Stored data
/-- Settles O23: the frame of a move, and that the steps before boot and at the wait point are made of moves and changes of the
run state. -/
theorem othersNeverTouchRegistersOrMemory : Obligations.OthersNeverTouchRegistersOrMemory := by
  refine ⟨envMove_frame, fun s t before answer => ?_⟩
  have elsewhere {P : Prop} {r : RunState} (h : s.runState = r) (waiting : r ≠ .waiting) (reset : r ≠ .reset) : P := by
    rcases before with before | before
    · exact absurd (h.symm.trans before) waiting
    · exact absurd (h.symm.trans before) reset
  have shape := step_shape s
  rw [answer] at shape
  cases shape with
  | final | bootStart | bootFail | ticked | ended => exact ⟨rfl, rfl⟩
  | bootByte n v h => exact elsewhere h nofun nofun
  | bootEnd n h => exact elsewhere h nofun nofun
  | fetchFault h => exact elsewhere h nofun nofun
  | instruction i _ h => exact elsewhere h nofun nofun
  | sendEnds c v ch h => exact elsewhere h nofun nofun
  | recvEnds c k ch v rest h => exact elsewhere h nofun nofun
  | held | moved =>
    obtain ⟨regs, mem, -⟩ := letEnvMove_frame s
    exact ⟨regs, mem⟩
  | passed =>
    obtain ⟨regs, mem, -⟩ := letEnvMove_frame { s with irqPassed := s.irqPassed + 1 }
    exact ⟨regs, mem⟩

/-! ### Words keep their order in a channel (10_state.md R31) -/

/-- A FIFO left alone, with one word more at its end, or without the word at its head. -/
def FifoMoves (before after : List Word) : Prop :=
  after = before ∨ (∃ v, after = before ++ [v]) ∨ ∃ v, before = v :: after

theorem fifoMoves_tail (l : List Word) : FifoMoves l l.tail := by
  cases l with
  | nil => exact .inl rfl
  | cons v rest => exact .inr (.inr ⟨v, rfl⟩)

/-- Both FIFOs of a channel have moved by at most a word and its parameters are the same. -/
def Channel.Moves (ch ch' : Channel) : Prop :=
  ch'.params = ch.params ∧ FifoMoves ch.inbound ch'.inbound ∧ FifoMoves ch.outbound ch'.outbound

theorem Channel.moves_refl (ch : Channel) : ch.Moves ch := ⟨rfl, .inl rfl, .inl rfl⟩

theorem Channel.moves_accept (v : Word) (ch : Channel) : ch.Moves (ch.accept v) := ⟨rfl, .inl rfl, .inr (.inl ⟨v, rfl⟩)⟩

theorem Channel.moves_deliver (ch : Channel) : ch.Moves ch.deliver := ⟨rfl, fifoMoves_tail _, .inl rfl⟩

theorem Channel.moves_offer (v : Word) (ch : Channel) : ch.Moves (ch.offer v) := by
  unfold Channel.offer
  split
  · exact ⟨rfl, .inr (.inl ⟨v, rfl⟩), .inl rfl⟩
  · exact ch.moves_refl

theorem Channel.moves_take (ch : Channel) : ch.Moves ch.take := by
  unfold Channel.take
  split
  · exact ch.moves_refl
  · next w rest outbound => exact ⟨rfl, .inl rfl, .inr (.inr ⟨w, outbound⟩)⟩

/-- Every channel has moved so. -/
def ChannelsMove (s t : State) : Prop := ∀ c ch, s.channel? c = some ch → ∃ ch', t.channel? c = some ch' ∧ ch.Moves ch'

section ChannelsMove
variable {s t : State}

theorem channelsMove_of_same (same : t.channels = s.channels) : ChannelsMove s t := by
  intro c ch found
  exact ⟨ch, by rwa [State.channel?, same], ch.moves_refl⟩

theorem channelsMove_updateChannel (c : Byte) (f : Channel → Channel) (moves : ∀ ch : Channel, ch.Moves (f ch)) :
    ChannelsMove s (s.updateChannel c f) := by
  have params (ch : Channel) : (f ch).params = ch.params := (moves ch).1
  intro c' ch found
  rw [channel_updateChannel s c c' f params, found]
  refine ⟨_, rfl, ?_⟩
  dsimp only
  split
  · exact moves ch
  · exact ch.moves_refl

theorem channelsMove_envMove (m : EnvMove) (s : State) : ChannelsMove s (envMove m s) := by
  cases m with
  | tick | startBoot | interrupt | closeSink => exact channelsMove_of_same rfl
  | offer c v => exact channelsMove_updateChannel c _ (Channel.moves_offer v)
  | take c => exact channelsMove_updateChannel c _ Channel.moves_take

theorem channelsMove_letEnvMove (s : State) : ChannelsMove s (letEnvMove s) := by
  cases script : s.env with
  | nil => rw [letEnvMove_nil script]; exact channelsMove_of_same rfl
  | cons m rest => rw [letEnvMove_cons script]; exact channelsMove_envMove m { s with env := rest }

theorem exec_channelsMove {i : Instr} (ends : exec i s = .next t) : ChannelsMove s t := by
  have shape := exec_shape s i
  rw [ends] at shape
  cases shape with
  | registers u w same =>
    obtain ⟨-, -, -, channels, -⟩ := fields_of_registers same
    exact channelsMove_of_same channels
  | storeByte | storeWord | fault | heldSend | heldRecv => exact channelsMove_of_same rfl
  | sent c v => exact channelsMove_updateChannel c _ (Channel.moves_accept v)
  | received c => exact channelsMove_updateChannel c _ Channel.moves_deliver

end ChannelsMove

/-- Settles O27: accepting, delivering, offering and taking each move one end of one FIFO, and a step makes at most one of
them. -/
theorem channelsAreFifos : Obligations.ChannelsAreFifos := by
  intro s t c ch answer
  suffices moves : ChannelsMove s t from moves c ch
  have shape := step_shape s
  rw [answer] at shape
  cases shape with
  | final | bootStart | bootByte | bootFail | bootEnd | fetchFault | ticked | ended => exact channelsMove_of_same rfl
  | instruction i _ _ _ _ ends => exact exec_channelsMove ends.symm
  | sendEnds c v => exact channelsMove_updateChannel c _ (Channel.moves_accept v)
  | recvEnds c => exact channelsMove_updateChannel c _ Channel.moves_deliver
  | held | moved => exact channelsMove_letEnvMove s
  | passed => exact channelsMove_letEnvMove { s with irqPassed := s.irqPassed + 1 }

__Activity__
Take every line above carrying "Settles" and return it.

__Result__
/-- Settles O23: the frame of a move, and that the steps before boot and at the wait point are made of moves and changes of the
/-- Settles O27: accepting, delivering, offering and taking each move one end of one FIFO, and a step makes at most one of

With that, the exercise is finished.